Audrey Spence said...

It's funny we were just talking about this with one of the ladies I visit teach. She said the day she had been told years ago she would never be able to have children her visiting teachers had come and one of them just found out she was pregnant with her 5th and it was unplanned and she actually really didn't even want it. She said after that she couldn't have visiting teachers for a long time. It was too hard for her. I sometimes feel like I'm behind and I have 2! Things definitely didn't pan out on the time frame I wanted but I'm sure it was Heavenly Father's plan. Especially since I had the lovely cyst and all that crap before I could get pregnant with Charlotte.
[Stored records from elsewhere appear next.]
/-! ### The end of a write-verify -/

/-- A tour's write ends (R534 step 2): where the digests differ and the array's own is not its weight set's, it is LOST; else step 1 runs
once more, and then the slot is abandoned. -/
def State.tourWritten (s : State) (j : WJob) (good : Bool) : State :=
  let f := j.face
  let b := j.block
  let i := ixB f b
  let x := mget {} s.tours i
  if s.slotPhys f b j.slot ≠ some j.src then s.tourNext f b j.slot false
  else if good then s.jobGood j
  else
    let o := (s.slotOwner f b j.slot).getD (0, 0, 0)
    let g := s.digestNow f b j.src o.1 o.2.2
    if g.1 ≠ (s.arr f b j.src).expected then
      (g.2.schedule (.lost f b j.src) (fun t => t.lose f b j.src)).tourNext f b (j.slot + 1) false
    else if x.again then s.tourNext f b (j.slot + 1) false
    else s.tourNext f b j.slot true

/-- WRITE_VERIFY_DONE (R345): write-verify of array a ends after repairing the cells (row, column) listed; `ok_`: the array reads back with
the record's digest. -/
def execWriteVerifyDone (f b a : Nat) (ok_ : Bool) (cells : List (Nat × Nat)) (s : State) : Host.Outcome State Fault Refusal :=
  ok (match s.writes.find? (fun j => j.started && decide (j.face = f ∧ j.block = b ∧ j.arr = a)) with
    | none => s
    | some j =>
      let r := (s.wear f b a).repairs f b a cells
      let t : State := { r.1 with writes := r.1.writes.filter (fun (k : WJob) => !k.same j) }
      let u :=
        if j.kind = 4 ∧ r.2 = true then t.tourWritten j ok_
        else if r.2 && !ok_ && !j.again && !r.1.worn f b a then
          { r.1 with writes := r.1.writes.map (fun (k : WJob) => if k.same j then { k with again := true } else k) }
        else if r.2 && ok_ then t.jobGood j else t.jobBad j
      u.grantWrites.buildEnd.discardEnd)

/-! ### Pins (R129 to R131) -/

/-- PIN_EVALUATION (R129, R130): at the end of WINDOW hands face f judges each layer that has run enough passes; a hand that runs is at its
end, and is counted, so that a pin takes effect at its boundary. -/
def execPinEvaluation (f : Nat) (s : State) : Host.Outcome State Fault Refusal :=
  let mine := s.hand.running && !(s.face f).pinCounted
  ok (if (s.face f).pinHands + (if mine then 1 else 0) < s.rd R.ARF_PIN_CTL.WINDOW f then s
    else
      let rate := s.rd R.ARF_PIN_CTL.RATE f
      loop 256 (s.modFace f (fun x => { x with pinHands := 0, pinCounted := s.hand.running })) (fun t l =>
        let i := ix 256 f l
        let p := t.rd R.ARF_LAYER_STAT.PASSES i
        let e := t.rd R.ARF_LAYER_STAT.ESCALATIONS i
        if p < t.rd R.ARF_PIN_CTL.MIN_PASSES f ∨ p = 0 then t
        else
          let u := (t.wr R.ARF_LAYER_STAT.PASSES i 0).wr R.ARF_LAYER_STAT.ESCALATIONS i 0
          if rate = 0 ∨ e * 65536 ≤ rate * p then u
          else
            let now_ := t.pinOf f l
            let rec_ (v : State) (bench : Nat) (capped : Bool) : State :=
              v.raise { det := .pin, unit := s.unitFace f, lface := f
                        d0 := BitVec.ofNat 64 (l + bench * 2 ^ 16 + (if capped then 2 ^ 32 else 0)) }
            if now_ < t.rd R.ARF_PIN_CTL.PIN_MAX f then
              rec_ ((((u.wr R.ARF_PIN_STAT.LAST_LAYER f l).wr R.ARF_PIN_STAT.LAST_BENCH f (now_ + 1)).wr R.ARF_PIN_STAT.VALID f 1).bump
                R.ARF_PIN_STAT.PINS f |>.modFace f (fun x => { x with autoPins := x.autoPins ++ [(l, now_ + 1)] })) (now_ + 1) false
            else rec_ ((((u.wr R.ARF_PIN_STAT.LAST_LAYER f l).wr R.ARF_PIN_STAT.CAPPED f 1)).bump R.ARF_PIN_STAT.CAPS f) now_ true))

/-- Set a layer's pin. -/
def State.setPin (s : State) (f l v : Nat) : State := s.wr (R.ARF_PIN.PIN (l % 32)) (ix 8 f (l / 32)) v

/-- Pins at a boundary: automatic ones, then writes, which clear the layer's counts and prevail (R130, R131). -/
def State.bdyPins (s : State) : State :=
  loop s.nFaces s (fun t f =>
    let x := t.face f
    let a := x.autoPins.foldl (fun u e => u.setPin f e.1 e.2) t
    let b := x.pinWrites.foldl (fun u e =>
      let i := ix 256 f e.1
      ((u.setPin f e.1 e.2).wr R.ARF_LAYER_STAT.PASSES i 0).wr R.ARF_LAYER_STAT.ESCALATIONS i 0) a
    b.modFace f (fun y => { y with autoPins := [], pinWrites := [] }))

end Sys2Proof.Machine
end

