/-- The sweep of a granule (R486): one that fails steps 1, 2 or 6 of R482 is poisoned; one present under the previous set is re-encrypted. -/
def State.sweepGran (s : State) (g : Nat) : State :=
  if s.inWreg (g * 128) then s
  else
    let c := (s.gran g).correct
    let x := c.1
    let e := s.rd R.KEY_STATE.EPOCH 0
    let m := mget 0 s.hbmMeta (metaKey g)
    let fixM := decide (m ≠ 0) && decide (checkCode m ≠ .bad)
    let s1 := ({ s.setGran g x with hbmMeta := if fixM then mset 0 s.hbmMeta (metaKey g) 0 else s.hbmMeta }).bumpBy
      R.MEM_ERR.CORRECTED (stk g) (c.2 + if fixM then 1 else 0)
    if x.words.any (fun w => w.2.uncorr) || decide (checkCode m = .bad) then
      let s2 := if checkCode m = .bad then s1.metaPoison g else s1
      ((s2.poisonGran g).bump R.MEM_ERR.UNCORRECTABLE (stk g)).raise
        { det := .hbmUncorr, unit := chanUnit g, addr := g * 128
          d0 := BitVec.ofNat 64 ((x.words.find? (fun w => w.2.uncorr)).elim 16 (fun w => w.1)) }
    else if x.present = false ∨ x.epochField ≠ (e + 3) % 4 then s1
    else if x.poison then s1.poisonGran g
    else if x.tagFails g (s.sessionSet (e - 1)) || (s1.injSlot .tagFail (chanUnit g)).isSome then
      ((s1.poisonGran g).bump R.MEM_ERR.TAG_FAIL (stk g)).raise { det := .tagFail, unit := chanUnit g, addr := g * 128 }
    else s1.setGran g { x with plat := false, gen := s.keyGen, epoch := e
                               words := wordsOf (x.deliver g (s.sessionSet (e - 1))) }

/-- The share of a page table entry that a face's stock pass step handles (R488): read and checked as STKIN would, then stored again under the
current set; one that fails is left with a record. -/
def State.passShare (s : State) (seat page f : Nat) (h : Share) : State :=
  let t := s.modKey (fun x => { x with left := x.left.erase (seat, page, f) })
  let u := t.wr R.KEY_SWEEP_STAT.STOCK_LEFT 0 (min (2 ^ 24 - 1) t.key.left.length)
  let e := mget {} (s.cacheOf seat).pages page
  let tk := seat + page * 2 ^ 14 + 2 ^ 25 + e.stock * 2 ^ 27
  let step := if (u.injSlot .stockFail (unitId 15 0 0 0 2)).isSome then 3 else s.stkinStep f tk h
  if step ≠ 0 then
    u.raise { det := .stockFail, unit := unitId 15 0 0 0 2, addr := s.stockAddr e.stock f, d0 := BitVec.ofNat 64 step, lface := f }
  else
    let now := s.rd R.KEY_STATE.EPOCH 0
    let v := u.stockWrite (s.sessionSet now) e.stock f (shareGrans h) (s.shareStored f e.stock h) (s.shareSeals f e.stock h)
      (headerSeal (h.header.set 3 (BitVec.ofNat 64 (now % 2 ^ 32 + shareFld h 28 4 * 2 ^ 32))))
    let w := v.modKey (fun x => { x with passed := x.passed + s.rd R.SRV_PAGE_CFG.SHARE 0 * 4096 })
    if w.key.left.any (fun q => decide (q.1 = seat ∧ q.2.1 = page)) then w
    else w.setPte seat page { e with key := s.rd R.KEY_STATE.EPOCH 0 }

/-- The stock pass may handle a share now (R488): within the hand's cap less its recall tickets, and holding no ticket. -/
def State.passMay (s : State) (seat page f : Nat) : Bool :=
  let e := mget {} (s.cacheOf seat).pages page
  let recalls := (s.hand.tickets.filter (fun t => tkIn t.2)).length * s.rd R.SRV_PAGE_CFG.SHARE 0 * 4096
  decide (s.rd R.KEY_STATE.SWEEPING 0 = 1) && s.key.left.contains (seat, page, f) && decide (e.kind = 3) &&
  !s.hand.tickets.any (fun t => decide (tkSeat t.2 = seat ∧ tkPage t.2 = page)) &&
  decide (s.key.passed + s.rd R.SRV_PAGE_CFG.SHARE 0 * 4096 + recalls ≤ s.rd R.KEY_SWEEP_CFG.STOCK_MIB 0 * 2 ^ 20)

/-- SWEEP_SEGMENT (R486, R488): stack p's sweep locks, re-encrypts and writes back its next row segment, while requests waited `wait` fc in all for
the lock; beside it the stock pass handles the share given (seat, page, face, what is read of it), if one. -/
def execSweepSegment (p wait : Nat) (share : Option (Nat × Nat × Nat × Share)) (s : State) : Host.Outcome State Fault Refusal :=
  let n := mget 0 s.key.sweep p
  ok (if s.rd R.KEY_STATE.SWEEPING 0 = 0 then s
      else
        let s1 := if p ≥ 8 ∨ s.stackOn p = false ∨ n ≥ segments then s
          else
            let t := (loop 12 s (fun t i => t.sweepGran (segGran p n + i))).bumpBy R.KEY_SWEEP_STAT.LOCK_WAIT 0 wait
            let u := t.modKey (fun x => { x with sweep := mset 0 x.sweep p (n + 1) })
            if n + 1 = segments then
              u.wr R.KEY_SWEEP_STAT.STACKS_DONE 0 (setBit (u.rd R.KEY_SWEEP_STAT.STACKS_DONE 0) p true) else u
        match share with
        | some (seat, page, f, h) => if s1.passMay seat page f then s1.passShare seat page f h else s1
        | none => s1)

/-! ### Release (R499 to R505) -/

/-- Step 1: admission stops; seats and held antes of the device's rings get their records; seats, prefix sets, grammars and host calls go. -/
def State.releaseSeats (s : State) : State :=
  let s1 := s.seats.foldl (fun t e =>
    if e.2.st = .free then t
    else
      let u := if e.2.front = s.devAddr then t.endRecord e.1 4 7 else t
      u.setSeat e.1 { gen := e.2.gen + 1 }) s
  let s2 := s1.antes.foldl (fun t a =>
    if a.front = s.devAddr then
      (t.bump R.SRV_STAT.REFUSED 0).record a.front a.ring (mkRecord a.tag 0xFFFFFFFF 6 1 0 0 s.handNum 0 []) else t) s1
  let s3 := s2.prefixes.foldl (fun t e =>
    ((t.wr R.SRV_PFX_STATE.STATE e.1 0).wr R.SRV_PFX_STATE.PAGES e.1 0).wr R.SRV_PFX_STATE.REFS e.1 0) s2
  let s4 := loop 64 s3 (fun t g => (t.wr R.DLR_GRAM_STATE.STATE g 0).wr R.DLR_GRAM_STATE.REFS g 0)
  let s5 := loop s.nFaces s4 (fun t f => t.wr R.FCE_HOST_CALL.PENDING f 0)
  let s6 : State := { s5 with antes := [], folds := [], prefixes := [], grams := [], caches := [], limbo := [], drecs := [], slots := []
                              headQ := [], usedFrames := [], usedStock := []
                              hand := { s5.hand with running := false, desc := [], tickets := [], moved := [], alloc := [], shares := [], draws := none } }
  (((s6.writeRecs (2 ^ 64) s.handNum).ringIrqs).seatRegs).heldReg s.handNum

/-- Step 2: movers stop, and what other engines complete is discarded. -/
def Face.releaseOps (x : Face) : Face :=
  let y := x.dropQueued
  let gone := y.started.filter (fun q => decide (q.eng = .mover))
  { y with started := (y.started.filter (fun q => decide (q.eng ≠ .mover))).map (fun q => { q with discard := true })
           sb := y.sb.filter (fun e => !(gone.any (fun q => decide (q.id = e.op)))), run := .off, handler := .none }

/-- Counters after a release (R333): value 0 and ERR clear; one that an ACTIVE program declares keeps its ceiling. -/
def Face.releaseCtrs (x : Face) (active : Bool) : Face :=
  { x with ctr := x.ctr.filterMap (fun e => if e.2.declared && active then
               some (e.1, { ceil := e.2.ceil, declared := true, check := e.2.check }) else none)
           handles := x.handles.map (fun e => (e.1, { e.2 with play := none, played := false })), hostSigs := [], entryTraps := [] }

/-- Registers of the kinds named return to reset. -/
def State.resetRegs (s : State) (rs : List RegId) : State :=
  { s with regs := s.regs.filter (fun e => !(rs.any (fun r => decide (r.ctorIdx = e.1 % 256)))) }

/-- Step 3: the session epoch rises, windows close, and counters, mirrors, tricks and the output set are as after reset. -/
def State.releaseSync (s : State) : State :=
  let s1 := s.wr R.KEY_SESSION.EPOCH 0 (s.rd R.KEY_SESSION.EPOCH 0 + 1)
  let s2 := s1.faces.foldl (fun t e => e.2.wins.foldl (fun u w =>
    ((u.dropSlots e.1 w.1).setWin e.1 w.1 {}).wr R.SYN_WIN_STATE.STATE (ix 256 e.1 w.1) 0) t) s1
  let s3 := loop s.nFaces s2 (fun t f => t.modFace f (fun x => { x.releaseCtrs (decide (s.progState f = 3)) with raced := [] }))
  let s4 := s3.resetRegs [.SYN_MIRROR, .SYN_TRICK_CFG, .SYN_DTRICK_CFG]
  { s4 with ring := [], plays := [], dtricks := [], trickReq := [], dtrickReq := [], sigrs := [], partials := []
            hand := { s4.hand with outSet := [], sent := [], sigrDevs := [] } }

/-- Step 4: both session sets go, and a sweep or stock pass stops. -/
def State.releaseKeys (s : State) : State :=
  let t := s.modKey (fun x => { x with open_ := false, rotate := false, release := none, sweep := [], left := [] })
  (((t.wr R.KEY_STATE.CUR_VALID 0 0).wr R.KEY_STATE.PREV_VALID 0 0).wr R.KEY_STATE.SWEEPING 0 0).wr R.KEY_SWEEP_STAT.STOCK_LEFT 0 0

/-- A release begins (R502 steps 1 to 4): the scrub follows. -/
def State.startRelease (s : State) : State :=
  let s1 := (s.wr R.KEY_SESSION.STATE 0 3).releaseSeats
  let s2 := loop s.nFaces s1 (fun t f => t.modFace f Face.releaseOps)
  ((s2.releaseSync.releaseKeys).wr R.KEY_SESSION.STATE 0 4).wr R.KEY_SESSION.STEP 0 4

/-- An accepted open takes effect (R497): a current set of the next epoch, and the session is OPEN. -/
def State.openSession (s : State) : State :=
  (((s.modKey (fun x => { x with open_ := false })).wr R.KEY_STATE.EPOCH 0 (s.rd R.KEY_STATE.EPOCH 0 + 1)).wr R.KEY_STATE.CUR_VALID 0 1).wr
    R.KEY_SESSION.STATE 0 2

/-- Opens and releases at a boundary: a release begins after the commit steps of the boundary after its hand. -/
def State.bdySession (s : State) : State :=
  let s1 := if s.key.open_ then s.openSession else s
  match s1.key.release with
  | some h => if s1.ticking = false ∨ s1.handNum ≥ h then s1.startRelease else s1
  | none => s1

/-- The key unit at a boundary. -/
def State.bdyKeys (s : State) : State := s.bdySweepEnd.bdyRotate.bdySession

/-- A refused session request. -/
def State.sessionRefuse (s : State) (r : Nat) : State := (s.wr R.KEY_SESSION_CTL.REFUSE 0 1).wr R.KEY_SESSION_CTL.REASON 0 r

/-- SESSION_OPEN (R497): KEY_SESSION_CTL.OPEN. -/
def execSessionOpen (s : State) : Host.Outcome State Fault Refusal :=
  let st := s.rd R.KEY_SESSION.STATE 0
  let life := s.rd R.PLT_LIFECYCLE.STATE 0
  ok (if st = 1 ∨ st = 2 then s.sessionRefuse 3
      else if st ≠ 0 then s.sessionRefuse 1
      else if (life ≠ 1 ∧ life ≠ 2) ∨ s.rd R.KEY_STATE.PLATFORM_VALID 0 = 0 then s.sessionRefuse 2
      else ((s.wr R.KEY_SESSION.STATE 0 1).modKey (fun x => { x with open_ := true })).orNow State.bdyKeys)

/-- The boundary after hand h is over. -/
def State.boundaryPast (s : State) (h : Nat) : Bool := decide (h < s.handNum) || (decide (h = s.handNum) && !s.hand.running)

/-- Why a request for a release is refused (R499, R517): 0 not, 3 one is in progress, 4 its hand has passed. -/
def State.releaseReason (s : State) : Nat :=
  let st := s.rd R.KEY_SESSION.STATE 0
  if st = 3 ∨ st = 4 then 3
  else if s.rd R.KEY_SESSION_CTL.AT_HAND 0 = 1 ∧ s.ticking = true ∧ s.boundaryPast (s.rd R.KEY_RELEASE_HAND.HAND 0) = true then 4
  else 0

/-- A release is requested through PF0 or over the management network (R499). -/
def State.requestRelease (s : State) : State :=
  let h := if s.rd R.KEY_SESSION_CTL.AT_HAND 0 = 1 then s.rd R.KEY_RELEASE_HAND.HAND 0 else 0
  if s.releaseReason ≠ 0 then s.sessionRefuse s.releaseReason
  else (s.modKey (fun x => { x with release := some (match x.release with
    | some k => min k h
    | none => h) })).orNow State.bdyKeys

/-- SESSION_RELEASE (R499): KEY_SESSION_CTL.RELEASE. -/
def execSessionRelease (s : State) : Host.Outcome State Fault Refusal := ok s.requestRelease

/-- Every granule of a row segment lies in the weight region. -/
def State.segInWreg (s : State) (p seg : Nat) : Bool := (List.range 12).all (fun i => s.inWreg ((segGran p seg + i) * 128))

/-- Step 5's contents (R504): granules outside the weight region hold nothing, and rewritten segments have valid codes. -/
def State.scrubHbm (s : State) : State :=
  { s with hbm := s.hbm.filter (fun e => s.inWreg (e.1 * 128))
           hbmMeta := s.hbmMeta.filter (fun e => s.segInWreg (e.1 / 2 ^ 28) (e.1 % 2 ^ 28 / 3)) }

/-- A segment that fails its read-back for the third time: POISON 1 outside the weight region, and a record. -/
def State.scrubFail (s : State) (p seg : Nat) : State :=
  let g := segGran p seg
  (loop 12 s (fun t i => if t.inWreg ((g + i) * 128) then t else t.setGran (g + i) { poison := true })).raise
    { det := .scrubFail, unit := chanUnit g, addr := g * 128 }

/-- An injected failure of a read-back check, which the rewrite mends (R504, R559). -/
def State.scrubInject (s : State) : State :=
  loop 8 s (fun t i =>
    let u := t.rd R.FLT_INJ_UNIT.UNIT i
    if t.rd R.FLT_INJ_CTL.DETECTOR i = Det.scrubFail.row.1 then ((t.inject .scrubFail u (fun _ => false)).map Prod.snd).getD t else t)

/-- Step 6: scratchpads, caches and STATS are cleared on every face, and resident regions come back from a staged image (R505). -/
def State.releaseFaces (s : State) : State :=
  let keep := decide (s.rd R.PLT_WIMG_STATE.STATE 0 = 2)
  let t := loop s.nFaces s (fun u f =>
    ((u.cacheClear f).unload f).modFace f (fun x =>
      { x.dropLines (fun _ => true) with stats := [], fineLive := if keep then x.fineLive else [] }))
  t.putBack false

/-- The lifecycle moves (R507): outside the open state the debug paths are closed, and what they read reads zero (R516). -/
def State.setLife (s : State) (v : Nat) : State :=
  ((s.wr R.PLT_LIFECYCLE.STATE 0 v).wr R.PLT_LIFECYCLE.DEBUG 0 0).resetRegs [.PLT_DBG_DATA]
And when I got pregnant with Jackson the numbers sure didn't add up. I had 3 cycles in 5 months and my luteal phases were 9-10 days. Hardly long enough to even let a fertilized egg settle in. And yet it still happened. I'm just thankful it did. Now there is a chance I might be having more female issues (last cycle 50 days!) and I'm praying its not another cyst. I don't know if I can do that process again. And I don't know how it could affect me and having more kids. These two could be it but I never know. I feel so bad for Carla. That is really really hard. I remember being there. I hated family functions with Scott's family because everyone was pregnant and I had been trying for over a year and hadn't even had a cycle at that point. Sadly its just not meant for some people. We have 3 families in our ward where that has been the case. They can't have kids but they've adopted and have 3 kids they rescued from the foster system. I really admire them and they're great parents. I hope things work out for you guys. Our neighbor across the street has had multiple miscarriages but also have 4 boys under age 7. So you just never know how things will work out. Just keep your head up and hopefully things will work out. I can't imagine what its like to be in that position. You're both in my prayers! :)

Heather and Spencer said...

Thanks for the reminder...there are definitely days I need to remember that!